[Saved data entries]
/-- The entry a full calibration writes (R253, R255). -/
def calWord (w : Tune) (f : CalResult) : BitVec 128 :=
  BitVec.ofNat 128 (1 + 2 ^ 2 * f.core.toNat + 2 ^ 4 * f.divlog.toNat + 2 ^ 6 * f.band.toNat + 2 ^ 12 * f.cap.toNat +
    2 ^ 20 * f.icp.toNat + 2 ^ 24 * f.loop.toNat + 2 ^ 32 * w.flo.toNat + 2 ^ 72 * w.chan.toNat + 2 ^ 80 * f.phofs.toNat +
    2 ^ 96 * f.tcal.toNat)

/-- The entry is named by a PREP that has been accepted and has not completed (R254). -/
def SynSt.prepNames (x : SynSt) (e : Nat) : Bool :=
  (x.work.toList ++ x.waiting).any fun w => !w.cal && w.entry = e

/-- A write of an entry by one that may write it is refused: the host, management firmware, or a CAL on completion (R254). -/
def State.calBad (s : State) (k e : Nat) (v : BitVec 128) : Bool :=
  let x := s.synOf k
  (x.held && x.entry = e && x.state ≠ .off) || x.prepNames e || calReserved v ||
  (calValid v && (fld v 2 2 = 3 || !loInRange (calFlo v)))

/-- A write of an entry over the bus is refused (R254). -/
def State.calRefused (s : State) (w : Initiator) (k e : Nat) (v : BitVec 128) : Bool :=
  (w ≠ .host && w ≠ .mgmt) || s.calBad k e v

/-- The write of word 3 commits the staged words as one entry write (R587). -/
def State.commitCal (s : State) (w : Initiator) (k e : Nat) (v : BitVec 32) : State :=
  let word : BitVec 128 := v ++ (s.synOf k).staged
  if s.calRefused w k e word then (s.bump (cSyn k 0)).error
  else (s.setCal k e (setBit word 1 false)).done

/-- SYNCAL_COMMIT (R587). -/
def execSyncalCommit (w : Initiator) (k : Syn) (e : CalEntry) (v : BitVec 32) : State → Host.Outcome State Fault Refusal :=
  regAct w fun s => s.commitCal w k.val e.val v

/-! ## Tuning (R255-R257, R264) -/

/-- First multiple of 8 at or after a tick (R264). -/
def phaseTick (t : Nat) : Nat := (t + 7) / 8 * 8

/-- Synthesiser `k` takes up a tuning item at full tick `t`. -/
def State.startTune (s : State) (k : Nat) (w : Tune) (t : Nat) : State :=
  let x := s.synOf k
  let ph := if w.phsync then some (phaseTick t) else none
  if w.cal then
    s.setSyn k { x with
      state := .calibrating, ready := false, work := some w, relock := false, mustYield := false,
      before := if x.held && x.state ≠ .off then some x.entry else none, held := x.held && x.state ≠ .off, phaseAt := ph
      tunedAt := s.clock }
  else
    s.setSyn k { x with
      state := .tuning, ready := false, work := some w, relock := false, mustYield := false,
      entry := w.entry, held := true, flo := calFlo (s.calOf k w.entry), phaseAt := ph, tunedAt := s.clock }

/-- 2° in units of 2^-35 cycle, rounded down. -/
def tilePhaseMax : Nat := 190887435

/-- φ_tile, φ_dev and the phase without PHSYNC, in units of 2^-35 cycle: free values within R264's bounds (log entry 2). -/
def State.phiTile (s : State) (k : Nat) : Int :=
  (Config.loTile k (s.synOf k).flo.toNat % (2 * tilePhaseMax + 1) : Nat) - (tilePhaseMax : Int)
def State.phiDev (s : State) : Int := Config.loDev s.power.devPhase
def State.phiFree (s : State) (k : Nat) : Int := Config.loFree k (s.synOf k).tunedAt

/-- LO phase at the tile's LO buffer at tick `t`, in units of 2^-35 cycle; none while the synthesiser has no lock (R264). -/
def State.loPhase (s : State) (k t : Nat) : Option Int :=
  let x := s.synOf k
  if x.state ≠ .locked then none
  else some (((x.flo.toNat * t : Nat) + (if x.phaseAt.isSome then s.phiTile k + s.phiDev else s.phiFree k)) % 2 ^ 35)

/-- The synthesiser has finished its item: it takes up the next one that waits. -/
def State.nextTune (s : State) (k : Nat) : State :=
  let x := s.synOf k
  match x.waiting with
  | [] => s
  | w :: ws => (s.setSyn k { x with waiting := ws }).startTune k w s.now.toNat

/-- LO_CTL of an action, which the row fixes: from the tile's own TSQ, or from management firmware that names the tile
(R255). -/
def State.arriveLo (s : State) (action : Nat) (t : Tile) (g : Tag) (body : Bytes) : State :=
  let it := mkItem kLoCtl g (rowPay body 0 2 3 action)
  s.arriveIf .lo t.val it fun _ =>
    if g.source = 13 then pbits it.body 6 2 = t.val else g.source.toNat = t.val

def execLoPrep (t : Tile) (g : Tag) (body : Bytes) : State → Host.Outcome State Fault Refusal :=
  act fun s => s.arriveLo 0 t g body
def execLoCal (t : Tile) (g : Tag) (body : Bytes) : State → Host.Outcome State Fault Refusal :=
  act fun s => s.arriveLo 1 t g body
def execLoSwitch (t : Tile) (g : Tag) (body : Bytes) : State → Host.Outcome State Fault Refusal :=
  act fun s => s.arriveLo 2 t g body

/-- A refusal of R256: counted, a program fault of a TSQ, and event 93 for a frequency that is not allowed. -/
def State.refuseLo (s : State) (k : Nat) (src : BitVec 4) (pc : BitVec 19) (freq : Bool) : State :=
  let s := (s.bump (cSyn k 0)).refuseSeq src pc
  if freq then s.signal 93 else s

/-- The tuning item of AIRTIME `t` starts, at that tick or now where it is late, or waits for the running one (R257, R264). -/
def State.tune (s : State) (k : Nat) (w : Tune) (t : Int) : State :=
  let x := s.synOf k
  match x.work with
  | some _ => s.setSyn k { x with waiting := x.waiting ++ [w] }
  | none => s.startTune k w (max t s.now.toNat).toNat

/-- A PREP takes effect. -/
def State.applyPrep (s : State) (k : Nat) (x : QItem) : State :=
  let b := x.item.body
  let e := pbits b 8 10
  let v := s.calOf k e
  let y := s.synOf k
  if !calValid v then s.refuseLo k x.item.tag.source x.pc false
  else if !s.loAllowed (calFlo v) || !loKeepsR3 (calFlo v) then s.refuseLo k x.item.tag.source x.pc true
  else if y.state = .failed && y.held && y.entry = e then s.refuseLo k x.item.tag.source x.pc false
  else s.tune k { cal := false, entry := e, phsync := pbit b 5 } (fullTick x.act s.now)

/-- The synthesiser is named by TXSYN or RXSYN of its tile. -/
def State.synNamed (s : State) (k : Nat) : Bool :=
  let l := s.loOf (k / 2)
  l.tx = (k % 2 = 1) || l.rx = (k % 2 = 1)

/-- A CAL takes effect. -/
def State.applyCal (s : State) (k : Nat) (x : QItem) : State :=
  let b := x.item.body
  let flo := BitVec.ofNat 40 (pbits b 64 40)
  if s.synNamed k then s.refuseLo k x.item.tag.source x.pc false
  else if !s.loAllowed flo || !loKeepsR3 flo then s.refuseLo k x.item.tag.source x.pc true
  else s.tune k { cal := true, entry := pbits b 8 10, flo := flo, chan := BitVec.ofNat 6 (pbits b 18 6), phsync := pbit b 5 }
    (fullTick x.act s.now)

/-- A SWITCH takes effect at its AIRTIME, whatever the synthesiser's state; one that is calibrating yields (R257). -/
def State.applySwitch (s : State) (k : Nat) (x : QItem) : State :=
  let b := x.item.body
  let y := s.synOf k
  let l := s.loOf (k / 2)
  let isB : Bool := k % 2 = 1
  if y.state = .failed then s.refuseLo k x.item.tag.source x.pc false
  else
    let s := s.setLo (k / 2) { l with tx := if pbit b 3 then isB else l.tx, rx := if pbit b 4 then isB else l.rx }
    if y.state = .calibrating then s.setSyn k { y with mustYield := y.mustYield || y.waiting.isEmpty } else s

/-- An LO_CTL item takes effect on its tile's SYN A or SYN B. -/
def State.applyLoCtl (s : State) (x : QItem) : State :=
  let k := 2 * x.tile + pbits x.item.body 2 1
  match pbits x.item.body 0 2 with
  | 0 => s.applyPrep k x
  | 1 => s.applyCal k x
  | _ => s.applySwitch k x

/-- PREP_COMPLETE (R255): tuned and locked, by a PREP or a relock. -/
def execPrepComplete (k : Syn) : State → Host.Outcome State Fault Refusal :=
  act fun s =>
    let x := s.synOf k.val
    if x.state = .tuning then
      (s.setSyn k.val { x with state := .locked, ready := true, work := none, relock := false }).nextTune k.val
    else s

/-- Retunes as a PREP from the entry held before a CAL began, or stays not ready (R257, R261). -/
def State.retune (s : State) (k : Nat) : State :=
  let x := s.synOf k
  match x.before with
  | some e => (s.setSyn k { x with work := none }).startTune k { cal := false, entry := e } s.now.toNat
  | none => (s.setSyn k { x with state := .off, ready := false, work := none, mustYield := false }).nextTune k

/-- CAL_COMPLETE (R255, R261, R265): the calibration writes its entry, or fails and the former entry is retuned. R254 judges its
write as any other; of one refused, the entry stays and the former entry is retuned too (DESIGN CHOICE, log entry 42). -/
def execCalComplete (k : Syn) (found : CalResult) : State → Host.Outcome State Fault Refusal :=
  act fun s =>
    let x := s.synOf k.val
    match x.work with
    | some w =>
      if x.state = .calibrating && w.cal && !x.mustYield && x.waiting.isEmpty then
        if !found.locked then ((s.setSyn k.val { x with calFail := true }).signal (88 + k.val / 2)).retune k.val
        else if s.calBad k.val w.entry (calWord w found) then (s.bump (cSyn k.val 0)).retune k.val
        else
          let s := (s.setCal k.val w.entry (calWord w found)).setSyn k.val
            { x with state := .locked, ready := true, work := none, entry := w.entry, held := true, flo := w.flo }
          if found.spread then s.signal 94 else s
      else s
    | none => s

/-- CAL_YIELD (R261): the calibration stops at its checkpoint and writes nothing; the synthesiser takes up what caused the
yield: the former entry again after a SWITCH that named it first, else the item that waits. -/
def execCalYield (k : Syn) : State → Host.Outcome State Fault Refusal :=
  act fun s =>
    let x := s.synOf k.val
    if x.state = .calibrating && (x.mustYield || !x.waiting.isEmpty) then
      let s := s.bump (cSyn k.val 1)
      if x.mustYield then s.retune k.val
      else (s.setSyn k.val { x with work := none }).nextTune k.val
    else s

/-! ## Switch spans and readiness (R149, R258-R260, R283) -/

/-- Ready for transmit: ready, and no stricter record in force forbids its LO, nor did one before it failed (R256). -/
def State.synTxReady (s : State) (k : Nat) : Bool :=
  (s.synOf k).ready && (s.synOf k).barred ≠ some (s.synOf k).flo && (s.regRecord.isNone || s.loAllowed (s.synOf k).flo)

/-- REGULATORY_READ_FAILURE (R284): the record in force fails its check at a read; what it forbade stays forbidden (R256). -/
def execRegulatoryReadFailure : State → Host.Outcome State Fault Refusal :=
  act fun s =>
    match s.regRecord with
    | none => s
    | some _ =>
      let s := (List.range 8).foldl (fun s k =>
        if s.loAllowed (s.synOf k).flo then s else s.setSyn k { s.synOf k with barred := some (s.synOf k).flo }) s
      ({ s with fe := { s.fe with regBad := true } } : State).regWatch

/-- Queued SWITCH items of a tile. -/
def State.switches (s : State) (t : Nat) : List QItem :=
  s.queue.filter fun x => x.port = .lo && x.tile = t && x.item.tag.kind = kLoCtl && pbits x.item.body 0 2 = 2

/-- The synthesiser that a SWITCH item names. -/
def swSyn (x : QItem) : Nat := 2 * x.tile + pbits x.item.body 2 1

/-- TXSYN at an air time: the selection now, moved by the SWITCH items due by then; one to a FAILED synthesiser will be refused and
moves nothing (R256, R259). -/
def State.txSynAt (s : State) (t : Nat) (a : Air) : Nat :=
  let b := ((s.switches t).filter fun x => pbit x.item.body 3 && decide (airDiff a x.act ≥ 0) &&
    decide ((s.synOf (swSyn x)).state ≠ .failed)).foldl (fun _ x => pbit x.item.body 2) (s.loOf t).tx
  2 * t + b.toNat

/-- The switch spans of a tile that run (R258). -/
def State.loSpans (s : State) (t : Nat) : List SwSpan := (s.loOf t).spans.filter fun x => decide (0 < lead x.end_ s.now)

/-- The span of a SWITCH item. -/
def swSpan (x : QItem) : SwSpan := ⟨x.act, pbit x.item.body 3, pbit x.item.body 4⟩

/-- Blanks a time-domain block of a path whole: it is counted on its tile (R54). -/
def State.blankTdSpan (s : State) (x : TdSpan) : State :=
  ({ s with tdSpans := s.tdSpans.filter fun y => y ≠ x } : State).blankTd (tileOfPath x.path)

/-- A live symbol or block of a tile in the switch span that ends at tick `hi` is blanked whole, and counted (R258). -/
def State.blankSwitch (s : State) (t : Nat) (hi : Int) : State :=
  let s := (s.symsTouched t (hi - 394) hi).foldl (fun s y => (s.blankSym [t] y.1 y.2).bump (cTile t 17)) s
  (s.tdSpans.filter fun y => decide (tileOfPath y.path = t) && decide (fullTick y.air s.now < hi) &&
    decide (hi - 394 < fullTick y.air s.now + y.len)).foldl (fun s y => (s.blankTdSpan y).bump (cTile t 17)) s

/-- SWITCH_SPAN_START (R258): the 394 tk that end at the AIRTIME of a queued SWITCH begin, for every SWITCH of which they do; one that
names TX blanks each live symbol and block of the tile in them. -/
def execSwitchSpanStart (t : Tile) : State → Host.Outcome State Fault Refusal :=
  act fun s =>
    let new := (((s.switches t.val).filter fun x => decide (0 < lead x.act s.now ∧ lead x.act s.now ≤ 394)).map swSpan).filter
      fun x => !(s.loSpans t.val).contains x
    let s := s.setLo t.val { s.loOf t.val with spans := s.loSpans t.val ++ new }
    (new.filter SwSpan.tx).foldl (fun s x => s.blankSwitch t.val (fullTick x.end_ s.now)) s

/-- A transmit symbol of a carrier is live on a tile: declared, the carrier on, not blanked. -/
def State.symLive (s : State) (t c : Nat) (a : Air) : Bool :=
  (s.carAt t .tx c (fullTick a s.now)).on && !s.isBlanked t c a && (s.declsAt c a).length > 0

/-- Time-domain blocks of a carrier that begin at an air time on a tile. -/
def State.tdAt (s : State) (t c : Nat) (a : Air) : List TdSpan :=
  s.tdSpans.filter fun x => tileOfPath x.path = t && x.car = c && x.air = a

/-- Blanks a symbol and the time-domain blocks that begin with it on a tile, the counters and events given for each of them. -/
def State.blankAt (s : State) (t c : Nat) (a : Air) (cnts events : List Nat) : State :=
  let n := (if s.symLive t c a then 1 else 0) + (s.tdAt t c a).length
  let s := if s.symLive t c a then s.blankSym [t] c a else s
  let s := (s.tdAt t c a).foldl State.blankTdSpan s
  (List.range n).foldl (fun s _ => s.signalAll events) (cnts.foldl (fun s r => s.bumpBy r n) s)

/-- TX_READINESS_TEST (R259, R283): the symbol is blanked on the tile when TXSYN is not ready, or when its carrier lies in no
allowed range; a tile in an explicit REED blanks it too (R105). -/
def execTxReadinessTest (t : Tile) (c : Carrier) (airtime : Air) : State → Host.Outcome State Fault Refusal :=
  act fun s =>
    if lead airtime s.now > (s.tileTxAdv t.val : Int) || s.rfHeldOff || s.isFenced t.val then s
    else
      let k := s.txSynAt t.val airtime
      if s.tileStopped t.val then
        if (s.tilePower t.val).auto then s else s.blankAt t.val c.val airtime [] []
      else if !s.synTxReady k then s.blankAt t.val c.val airtime [cTile t.val 17] [88 + t.val]
      else
        match s.regRecord with
        | some _ =>
          let a := fullTick airtime s.now
          if s.bandAllowed (s.synOf k).flo (s.carAt t.val .tx c.val a) (s.fftAt .tx c.val a).mu then s
          else s.blankAt t.val c.val airtime [] [99]
        | none => s

/-! ## Lock loss (R262) -/

/-- Every relock attempt has failed, or SYNk_CFG.RETRY allows none: the entry is marked and the synthesiser FAILED. A PREP to that
entry which waited for the relock is refused as one that falls due now would be; it is counted alone, for its issuer had it accepted
(R256, R262; DESIGN CHOICE, log entry 42). -/
def State.relockFails (s : State) (k : Nat) : State :=
  let x := s.synOf k
  let left := x.waiting.dropWhile fun w => !w.cal && w.entry = x.entry
  let s := s.setCal k x.entry (setBit (s.calOf k x.entry) 1 true)
  let s := (s.setSyn k { x with state := .failed, ready := false, relock := false, work := none, waiting := left }).signal (88 + k / 2)
  (s.bumpBy (cSyn k 0) (x.waiting.length - left.length)).nextTune k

ACTIVITY:
Retype the first line of the entries and every line after it, please, through the line that contains "BitVec.ofNat 128 (1". Add nothing.

COMPLETED EXERCISE:
/-- The entry a full calibration writes (R253, R255). -/
def calWord (w : Tune) (f : CalResult) : BitVec 128 :=
  BitVec.ofNat 128 (1 + 2 ^ 2 * f.core.toNat + 2 ^ 4 * f.divlog.toNat + 2 ^ 6 * f.band.toNat + 2 ^ 12 * f.cap.toNat +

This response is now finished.